3.3 Normal Distribution

• definition: Describes the distribution of the sum of a large number of independent random variables and is widely used in natural sciences and social sciences.

• formula：$X\sim \mathcal{N}(\mu ,{\sigma }^2)$,in,$\mu$ is the mean,${\sigma }^2$ is the variance

• Probability density function (PDF)：$f(x;\mu ,{\sigma }^2)=\frac{1}{\sqrt{2\pi {\sigma }^2}}{e}^{-\frac{(x-\mu {)}^2}{2{\sigma }^2}}$

• Cumulative Distribution Function (CDF)：$F(x;\mu ,{\sigma }^2)=\frac{1}{2}\left[1+\mathrm{erf}\left(\frac{x-\mu }{\sqrt{2{\sigma }^2}}\right)\right]$, where erf is the error function.

3.4 t-Distribution

• definition: Used for hypothesis testing and confidence interval estimation in small sample cases.

• formula： $X\sim t(\nu )$,in,$\nu$ It is the degree of freedom

• Probability density function (PDF)：$f(t;\nu )=\frac{\Gamma \left(\frac{\nu +1}{2}\right)}{\sqrt{\nu \pi }\Gamma \left(\frac{\nu }{2}\right)}{\left(1+\frac{t^2}{\nu }\right)}^{-\frac{\nu +1}{2}}$

• Cumulative Distribution Function (CDF)：$F(t;\nu )=\frac{1}{2}+t\frac{\Gamma \left(\frac{\nu +1}{2}\right)}{\sqrt{\pi \nu }\Gamma \left(\frac{\nu }{2}\right)}{\int }_0^t{\left(1+\frac{u^2}{\nu }\right)}^{-\frac{\nu +1}{2}}du$

3.5 Chi-Square Distribution

• definition: Commonly used in hypothesis testing and analysis of variance.

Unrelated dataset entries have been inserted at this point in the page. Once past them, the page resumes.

-- ==== Sys2Proof/Machine/Queues.lean ====
section
/-! DEFINITION. The hardware queues of a partition (R335-R337): fullness, entry numbers and appending a
record. -/

namespace Sys2Proof.Machine

open Sys2Proof

/-- A partition takes part in a running layout change (R412, R413). -/
def State.changing (s : State) (part : Nat) : Bool :=
  match s.system.newLayout with
  | some code => s.dieSet part ≠ dieSetIn code.toNat part
  | none => false

/-- Slots of a queue's ring. -/
def Queue.slots (q : Queue) : Nat := 2 ^ q.depth

/-- Entries from HEAD to TAIL. -/
def Queue.used (q : Queue) : Nat := (q.tail - q.head).toNat

def Queue.full (q : Queue) : Bool := decide (q.slots ≤ q.used)

/-- The queue is busy while TAIL ≠ HEAD (R335). -/
def Queue.busy (q : Queue) : Bool := q.tail ≠ q.head

/-- The physical address of the slot of an entry number. -/
def Queue.slotPa (q : Queue) (number : BitVec 16) : Nat := q.ring.toNat + 256 * (number.toNat % q.slots)

/-- Append a record to a queue (R335): the record into its slot, and TAIL advanced. -/
def State.append (s : State) (part queue : Nat) (data : List Byte) (a : Appended) : State :=
  let q := s.queue part queue
  let s := s.poke 0 (q.slotPa q.tail) data none
  s.setQueue part queue { q with tail := q.tail + 1, appended := q.appended ++ [a] }

/-- The answer of a LAUNCH that queued entry `number` (R178). -/
def launchStatus (number : BitVec 16) : Word := BitVec.ofNat 32 (2 ^ 31 + number.toNat)

end Sys2Proof.Machine
end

• formula： $X\sim {\chi }^2(k)$,in $k$ It is the degree of freedom

• Probability density function (PDF)：$f(x;k)=\frac{1}{2^{k/2}\Gamma (k/2)}{x}^{k/2-1}{e}^{-x/2}\text{for }x\ge 0$

• Cumulative Distribution Function (CDF)：$F(x;k)=\frac{\gamma \left(\frac{k}{2},\frac{x}{2}\right)}{\Gamma \left(\frac{k}{2}\right)}$

3.6 F-Distribution

• definition: Used to compare the variance of two samples.

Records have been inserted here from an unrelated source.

/-- RING_OP_MISSING (R247). -/
def execRingOpMissing (op : Nat) (s : State) : Host.Outcome State Fault Refusal :=
  match s.ringOps.find? fun o => o.id = op with
  | some o => .next (s.ringMissing o)
  | none => .next s

/-- A probe that met no slot of its tag ends, and a board that met no empty slot in four revolutions
raises RING_FULL (R251). -/
def State.ringFull (s : State) (o : RingOp) : State :=
  if !o.kind.isBoard || o.eligible.isNone then s
  else if o.probing then
    if s.ringLen o.part ≤ s.ringWaited o then
      { s with ringOps := s.ringOps.map fun p => if p.id = o.id then { p with probing := false, eligible := some s.clk } else p }
    else s
  else if 4 * s.ringLen o.part ≤ s.ringWaited o then
    (s.dropRingOp o.id).modThread o.wave o.lane fun t =>
      match t.run with
      | .parked (.ring _) _ => { t with run := .running }.fault .ringFull (o.tag.zeroExtend 64) o.seq
      | _ => t
  else s

/-- RING_FULL (R251). -/
def execRingFull (op : Nat) (s : State) : Host.Outcome State Fault Refusal :=
  match s.ringOps.find? fun o => o.id = op with
  | some o => .next (s.ringFull o)
  | none => .next s

/-! ## A slot passes a station (R246, R250, R251) -/

/-- The new word pair of RDRMW on the old one (R250). -/
def rmwValue (op : Nat) (unsigned : Bool) (old b c : DWord) : DWord :=
  match op with
  | 0 => old + b
  | 1 => if (if unsigned then decide (b.toNat < old.toNat) else decide (b.toInt < old.toInt)) then b else old
  | 2 => if (if unsigned then decide (old.toNat < b.toNat) else decide (old.toInt < b.toInt)) then b else old
  | 3 => b
  | 4 => if old = c then b else old
  | 5 => old ||| b
  | _ => old &&& b

/-- The 8-byte word `i` of a payload. -/
def payloadPair (p : List Word) (i : Nat) : DWord := pair (word p (2 * i)) (word p (2 * i + 1))

/-- A payload with its 8-byte word `i` set. -/
def setPayloadPair (p : List Word) (i : Nat) (v : DWord) : List Word :=
  setAt (setAt p (2 * i) (loWord v)) (2 * i + 1) (hiWord v)

/-- One operation meets the passing slot `k`; `boarded` tells that its station has boarded it in this
passage. -/
def State.ringMeet (part k : Nat) (x : State × Bool) (o : RingOp) : State × Bool :=
  let (s, boarded) := x
  let sl := s.slot part k
  let rev := s.revolution part k
  if boarded || o.eligible.isNone then x
  else
    match o.kind with
    | .board payload _ =>
      if o.probing then (if sl.tag = o.tag then s.endRing o 3 0 [] else s, false)
      else if sl.tag = 0 then
        ((s.setSlot part k { tag := o.tag, payload := payload, ghost := none }).endRing o 0 rev [], true)
      else x
    | kind =>
      if sl.tag = o.tag then
        match kind with
        | .cap true _ => (s.endRing o 0 rev [word sl.payload (2 * o.word), word sl.payload (2 * o.word + 1)], false)
        | .cap false _ => (s.endRing o 0 rev sl.payload, false)
        | .alight _ =>
          ((s.setSlot part k { tag := 0, payload := sl.payload, ghost := some (sl.tag, rev) }).endRing o 0 rev sl.payload, false)
        | .rmw op u _ _ b c run mask =>
          let old := payloadPair sl.payload o.word
          let payload :=
            if op = 7 then
              (List.range 16).map fun i => if mask.getLsbD i then word run i else word sl.payload i
            else setPayloadPair sl.payload o.word (rmwValue op u old b c)
          ((s.setSlot part k { sl with payload := payload }).endRing o 0 rev [loWord old, hiWord old], false)
        | .board _ _ => x
      else if (sl.ghost.map fun g => g.1) = some o.tag then (s.endRing o 1 0 [], false)
      else x

/-- The operations of a core's station in issue order. -/
def State.stationOps (s : State) (part core : Nat) : List RingOp :=
  s.ringOps.filter fun o => o.part = part && o.core = core

/-- The slot now at a station passes it, once in each clk. -/
def State.ringPass (s : State) (part j : Nat) : State :=
  let p := s.partition part
  if 32 * (s.dieSet part).length ≤ j || p.ring.passed.contains j then s
  else
    let k := s.slotAt part (stationPos j)
    let s1 := s.setPartition part { p with ring := { p.ring with passed := p.ring.passed ++ [j] } }
    ((s.stationOps part (s.stationCore part j)).foldl (State.ringMeet part k) (s1, false)).1

/-- RING_SLOT_PASS (R246). -/
def execRingSlotPass (part station : Nat) (s : State) : Host.Outcome State Fault Refusal :=
  .next (if s.exists_ part then s.ringPass part station else s)

/-- Every slot passes the station at which it stands before the clock goes on (DEDUCED log 29). -/
def State.ringPasses (s : State) : State :=
  s.ringOps.foldl (fun (s : State) (o : RingOp) => s.ringPass o.part (s.stationOf o.part o.core)) s

/-- The new clk on the rings: no passage is done, and the operations whose time is up end. -/
def State.ringClock (s : State) : State :=
  let s : State := { s with parts := s.parts.map fun p => (p.1, { p.2 with ring := { p.2.ring with passed := [] } }) }
  s.ringOps.foldl (fun s o => (s.ringMissing o).ringFull o) s

/-! ## The instructions (R249-R252) -/

/-- Entries of a core's capture table. -/
def captureTable : Nat := 32

/-- Issue a ring operation (R245): it waits while the table is full. A parked one ends at its slot. -/
def issueRing (f : Fields) (s : State) (w : Wave) (lane : Nat) (t : Thread) (kind : RingKind) (wordNo : Nat) (ord parks : Bool)
    (d : Option Nat) : TRes :=
  let tag := read32 s w lane t f f.a
  if tag = 0 then .fault .illegal 7
  else if captureTable ≤ (s.ringOps.filter fun o => o.core = w.core).length || t.acquiring then .hold s
  else
    let o : RingOp :=
      { id := s.nextId, part := s.partOfWave w, core := w.core, wave := w.id, lane := lane, seq := w.seq, tag := tag,
        word := wordNo, kind := kind, ord := ord, d := d, issuedAt := s.clk, eligible := none,
        probing := match kind with | .board _ u => u | _ => false }
    .done { s.fresh with ringOps := s.ringOps ++ [o] } (if parks then t.park (.ring o.id) f else t.advance f.form.len)

/-- RDCAP (R250) (DEDUCED log 33). -/
def execRdcap (f : Fields) (s : State) : Host.Outcome State Fault Refusal :=
  execEach (shapeRdcap f) f (fun s w lane t =>
    issueRing f s w lane t (.cap (bit f.m 3) (bit f.m 4)) (bits f.m 0 3) (bit f.m 5) true f.d.reg) s

/-- RDRMW (R250). -/
def execRdrmw (f : Fields) (s : State) : Host.Outcome State Fault Refusal :=
  execEach (shapeRdrmw f) f (fun s w lane t =>
    let op := bits f.m 3 3
    let mask := if f.form = .f128 then read32 s w lane t f f.e else 0xFFFF
    if 65536 ≤ mask.toNat then .fault .illegal 7
    else
      let b := if op = 7 then 0 else read64 s w lane t f f.b
      let c := if op = 4 then read64 s w lane t f f.c else 0
      let run := if op = 7 then readRun t f.b 16 else []
      issueRing f s w lane t (.rmw op (bit f.m 6) (bit f.m 7) (bit f.m 8) b c run (mask.extractLsb' 0 16)) (bits f.m 0 3)
        (bit f.m 9) (bit f.m 7) f.d.reg) s

/-- RDBOARD (R251). -/
def execRdboard (f : Fields) (s : State) : Host.Outcome State Fault Refusal :=
  execEach (shapeRdboard f) f (fun s w lane t =>
    issueRing f s w lane t (.board (readRun t f.b 16) (bit f.m 0)) 0 (bit f.m 1) true none) s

• formula： $X\sim F(d_1,d_2)$,in $d_1$ and$d_2$ It is the degree of freedom

• Probability density function (PDF)：$f(x;d_1,d_2)=\frac{\sqrt{\frac{(d_{1}x{)}^{d_1}{d}_2^{d_2}}{(d_{1}x+d_2{)}^{d_1+d_2}}}}{xB\left(\frac{d_1}{2},\frac{d_2}{2}\right)}\text{for }x\ge 0$,in $B$ is the beta function

• Cumulative Distribution Function (CDF)：$F(x;d_1,d_2)=I_{\frac{d_{1}x}{d_{1}x+d_2}}\left(\frac{d_1}{2},\frac{d_2}{2}\right)$,in $I$ is an incomplete beta function

3.7 Relationship between them

• The chi-square distribution isSum of squares of a normal distribution.For example,$k$ The sum of squares of independent standard normal variables follows the degree of freedom$k$ The chi-square distribution of .
• The t distribution isConstructed on the basis of standard normal distribution and chi-square distributionSpecifically, the t-distribution can be obtained by dividing a standard normal variate by the square root of its independent chi-squared distributed variate.
• The F distribution isExtension of the ratio of two independent chi-squared distributed variablesThe F distribution is used to compare two variances and is constructed by taking the ratio of two chi-squared distributed variables.